The IPTrack application that I wrote saves a bunch of Netflow data generated by routers into a MySQL database for analysis and summarization. During peak usage times, it inserts about 50k rows per minute into a table. To keep the table at a manageable size, it then summarizes the useful data into a lower-volume table and deletes any Netflow data older than 10 minutes out of the table. This particular table usually has between 300k and 500k rows in it at any given time.
The MEMORY storage engine operates completely from Ram. Of course this has the advantage of being very quick compared to File based access. The downside is that any data in it is lost if the MySQL instance has to be restarted for any reason. Since my application just uses it for temporary data anyway, and it doesn’t matter all that much if I lose up to 10 minutes of data, this seemed perfectly acceptable.
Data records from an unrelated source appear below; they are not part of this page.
-- ==== Sys2Proof/Tests/Slice0.lean ====
section
/-!
SUPPORT. Tests: an ill-formed operand for each check of `Instr.wf`; and for each statement states and operands
that meet its hypotheses, clause by clause, so that no statement is empty. States are small ones made by the
helpers below; expected values are worked out from the manual's rules.
-/

set_option Elab.async false  -- the joined text is large: no thread per declaration

namespace Sys2Proof.Machine

/-! ### Well-formedness -/

theorem test_wf_vfFlr : Instr.wf (.vfFlr 0) = false := by decide +kernel
theorem test_wf_registerWrite : Instr.wf (.registerWrite (.bar0 2) 0 15) = false := by decide +kernel
theorem test_wf_ringEnable : Instr.wf (.ringEnable 0 0 0) = false := by decide +kernel
theorem test_wf_ringDisable : Instr.wf (.ringDisable 0 0 0x80000000) = false := by decide +kernel
theorem test_wf_unknownType : Instr.wf (.unknownType 0x10 ⟨0, 0, 0, 0, 0⟩ 0) = false := by decide +kernel
theorem test_wf_trickCommitNext : Instr.wf (.trickCommitNext ⟨0, 0, 0, 0, 0⟩ 1) = false := by decide +kernel
theorem test_wf_trickCommitAt : Instr.wf (.trickCommitAt ⟨0, 0, 0, 0, 0⟩ 0) = false := by decide +kernel
theorem test_wf_trickCommitDiscard : Instr.wf (.trickCommitDiscard ⟨0, 0, 0, 0, 0⟩ 1) = false := by decide +kernel
theorem test_wf_queryRegister : Instr.wf (.queryRegister ⟨0, 0, 0, 0, 0⟩ 4) = false := by decide +kernel
theorem test_wf_queryMode : Instr.wf (.queryMode ⟨0, 0, 0, 0, 0⟩ 0) = false := by decide +kernel
theorem test_wf_querySlots : Instr.wf (.querySlots ⟨0, 0, 0, 0, 0⟩ 1) = false := by decide +kernel
theorem test_wf_queryFnStatus : Instr.wf (.queryFnStatus ⟨0, 0, 0, 0, 0⟩ 2) = false := by decide +kernel
theorem test_wf_queryLastTrick : Instr.wf (.queryLastTrick ⟨0, 0, 0, 0, 0⟩ 3) = false := by decide +kernel
theorem test_wf_tarnScrub : Instr.wf (.tarnScrub [] [0x4000000]) = false := by decide +kernel
theorem test_wf_bar4Read : Instr.wf (.bar4Read 0x3FFFFFF 2) = false := by decide +kernel
theorem test_wf_bar4Write : Instr.wf (.bar4Write 0x3FFFFFF [none, none]) = false := by decide +kernel
theorem test_wf_composeLineStart : Instr.wf (.composeLineStart 0 16384) = false := by decide +kernel
theorem test_wf_seqBr : Instr.wf (.seqBr 0 15 0) = false := by decide +kernel
theorem test_wf_seqWaitn : Instr.wf (.seqWaitn 0 0) = false := by decide +kernel
theorem test_wf_seqWaitt : Instr.wf (.seqWaitt 0 0 3) = false := by decide +kernel
theorem test_wf_seqSync : Instr.wf (.seqSync 3 3) = false := by decide +kernel
theorem test_wf_seqSig : Instr.wf (.seqSig 3 3) = false := by decide +kernel
theorem test_wf_seqMovex : Instr.wf (.seqMovex 0 1 0 0) = false := by decide +kernel
theorem test_wf_sluiceBurst : Instr.wf (.sluiceBurst 0 (List.replicate 513 0)) = false := by decide +kernel
theorem test_wf_mixShr : Instr.wf (.mixShr 0 32) = false := by decide +kernel
theorem test_wf_cwyAlive : Instr.wf (.cwyAlive 0 0 0 0 0 0) = false := by decide +kernel
theorem test_wf_cwyReady : Instr.wf (.cwyReady 0 0 0 0 none) = false := by decide +kernel
theorem test_wf_cwyBenched : Instr.wf (.cwyBenched 0 0 0 0 0) = false := by decide +kernel
theorem test_wf_cwyEvent : Instr.wf (.cwyEvent 0 0 0 0 0 0) = false := by decide +kernel
theorem test_wf_childSilent : Instr.wf (.childSilent 0) = false := by decide +kernel
theorem test_wf_wakeEvent : Instr.wf (.wakeEvent 10) = false := by decide +kernel
theorem test_wf_frzSet : Instr.wf (.frzSet 1) = false := by decide +kernel
theorem test_wf_frzRelease : Instr.wf (.frzRelease 0x6D1A0003) = false := by decide +kernel
theorem test_wf_frzRead : Instr.wf (.frzRead true 9) = false := by decide +kernel
theorem test_wf_numvfsWrite : Instr.wf (.numvfsWrite 65536 true) = false := by decide +kernel

/-! ### Sequencers -/

/-- The device in RUN right after reset. -/
def onRun : State := { State.reset with glob := { mode := .run } }

/-- Sequencer 6, which has no beam head, runs at the word `w`, one address before the last. -/
def seqOn (w : W24) (f : SeqSt → SeqSt := id) : State :=
  (onRun.setF (F.SEQ_CTL_EN 6) 1).modSeq 6 (fun x => f { x with
    run := .running, pc := 16382, bank := { prog := [(16382, w)], data := [(7, 0x123456), (4095, 1)] }
    g := (x.g.set 1 0x7FFFFF).set 2 0x800001 })

/-- A 1920 by 1080 timing set. -/
def tim : Timing := { h := 0x08980780, hsync := 0, v := 0x04650438, vsync := 0, clk := 0, link := 0x70034 }

/-- Head 0 composing line 10 of frame 5. -/
def headOn : HeadSt :=
  { ts := some tim, enabled := true, beams := true, active := true, frame := 5, line := 10, lineOn := true
    inWindow := true, info := { frame := 5, w := 1920, h := 1080 } }

/-- Sequencer 0 runs on head 0 at the word `w`. -/
def beamOn (w : W24) (f : SeqSt → SeqSt := id) : State :=
  ((onRun.modHead 0 (fun _ => headOn)).setF (F.SEQ_CTL_EN 0) 1).modSeq 0 (fun x => f { x with
    run := .running, pc := 16382, bank := { prog := [(16382, w)] } })

/-- SeqAlu, SeqLoadsAndStores, SeqControlFlow, SeqWaiting (latches): words that stand at the program counter
(the first and the last code of each form, at the ends of their fields). -/
theorem test_seqOn : [encR 0x00 0 0 0, encR 0x04 15 1 2, encR 0x0F 3 1 2, encI 0x10 2 0x3FFF, encI 0x1B 15 0x2000,
    encI 0x21 1 7, encI 0x23 0 0].Forall fun w => (seqOn w).seqAt 6 w ∧ ((seqOn w).seq 6).pc < 16383 := by
  unfold State.seqAt; decide +kernel

/-- SeqControlFlow: CALL with seven entries on the return stack, RET with one, HALT without a beam head. -/
theorem test_seqStacks : ((seqOn 0 (fun x => { x with stack := List.replicate 7 3 })).seq 6).stack.length < 8 ∧
    ((seqOn 0 (fun x => { x with stack := [16383] })).seq 6).stack = 16383 :: [] ∧
    (seqOn 0).beamHead 6 = none ∧ (14 : BitVec 4) ≠ 15 := by decide +kernel

/-- SeqWaiting: each beam wait on a head that composes, at the last line. -/
theorem test_beamOn : [encI 0x28 0 1124, encI 0x29 0 15360].Forall fun w => (beamOn w).seqAt 0 w ∧ (beamOn w).beamHead 0 = some 0 ∧
    ((beamOn w).seq 0).pc < 16383 ∧ 1124 < ((beamOn w).head 0).vTotal := by
  unfold State.seqAt; decide +kernel

/-- SeqWaiting: HALT with FRAME 1, and a wait whose release line has started. -/
theorem test_beamWaits :
    ((beamOn 0).setF (F.SEQ_CTL_FRAME 0) 1).flag (F.SEQ_CTL_FRAME 0) = true ∧
    ((beamOn 0).setF (F.SEQ_CTL_FRAME 0) 1).seqMayRun 0 = true ∧
    ((beamOn 0 (fun x => { x with run := .waitBeam 5 11 3 false })).seq 0).run = .waitBeam 5 11 3 false ∧
    (let s := beamOn 0 (fun x => { x with run := .waitBeam 5 11 3 false })
     s.lineOf 0 (11, 3, 5) - max 1 (s.fld (F.SEQ_CTL_AHEAD 0)) ≤ s.composeAt 0) := by decide +kernel

/-- A landing-queue entry of sequencer 6 for MELD_BG of head 0. -/
def landed : Landing := ⟨6, 0x100A04, 1, none⟩

/-- SeqWrites: sixteen registers from MELD_STEP 0 on are line-class registers of head 0's window, and the queue
has room for exactly sixteen; MOVEX names an even register. -/
theorem test_moveRoom :
    (let s := (seqOn 0).modHead 0 (fun h => { h with queue := List.replicate 112 landed })
     s.headPresent 0 = true ∧ s.queueRoom 0 = 16 ∧ (14 : Fin 16).val % 2 = 0 ∧
     (∀ k < 16, inHeadWin 0 (s.fld (F.SEQ_WIN_BASE 6 0) * 16384 + (0x290 + k) * 4) = true) ∧
     (∀ k < 16, (decodeReg (s.fld (F.SEQ_WIN_BASE 6 0) * 16384 + (0x290 + k) * 4)).map (fun e => e.1.row.cls) =
       some .line)) := by decide +kernel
So, I tried converting the table from MyISAM to MEMORY. For the first couple minutes it looked pretty promising. Disk IO and the machine’s load was pretty small and it was cruising along. But, after ten minutes, when it got to the point where it was purging old data from the table, it came to a grinding halt. The delete statement, which took only a few seconds using the MyISAM engine just kept going and going. It ended up taking about 9 MINUTES to complete. That, of course, is pretty unacceptable. The MEMORY storage engine was supposed to be faster than MyISAM, so this made no sense. The table was already pretty well indexed. I was deleting based on the timestamp column:
DELETE FROM flows WHERE timestamp < ?
and the timestamp column had an index. I had no idea what could make it take so long. I ran across a bug report of somebody else having the problem. The reply was that this was just the nature of hash indexes. The bug report was from 2004 though, so I posted my problem to the mysql forums in search of an answer.
I just noticed that somebody replied to my post and said to use btree indexes instead of hash indexes (the default for the MEMORY engine). Sure enough, I recreated my indexes using btree and it works perfectly now.
CREATE INDEX timestamp_btree USING BTREE ON flows (timestamp);
Thanks to KimSeong Loh on the MySQL forums for solving this for me
One thought on “Using btree indexes to speed up MySQL MEMORY (HEAP) table deletes”
I’ve been monitoring this table and noticed that it just continually grows in size. Upon investigating, I found a MySQL Bug report that confirms the problem and says that it is fixed in 5.0.23. Evidently it is not a problem with the actual memory usage, just how MySQL calculates the usage.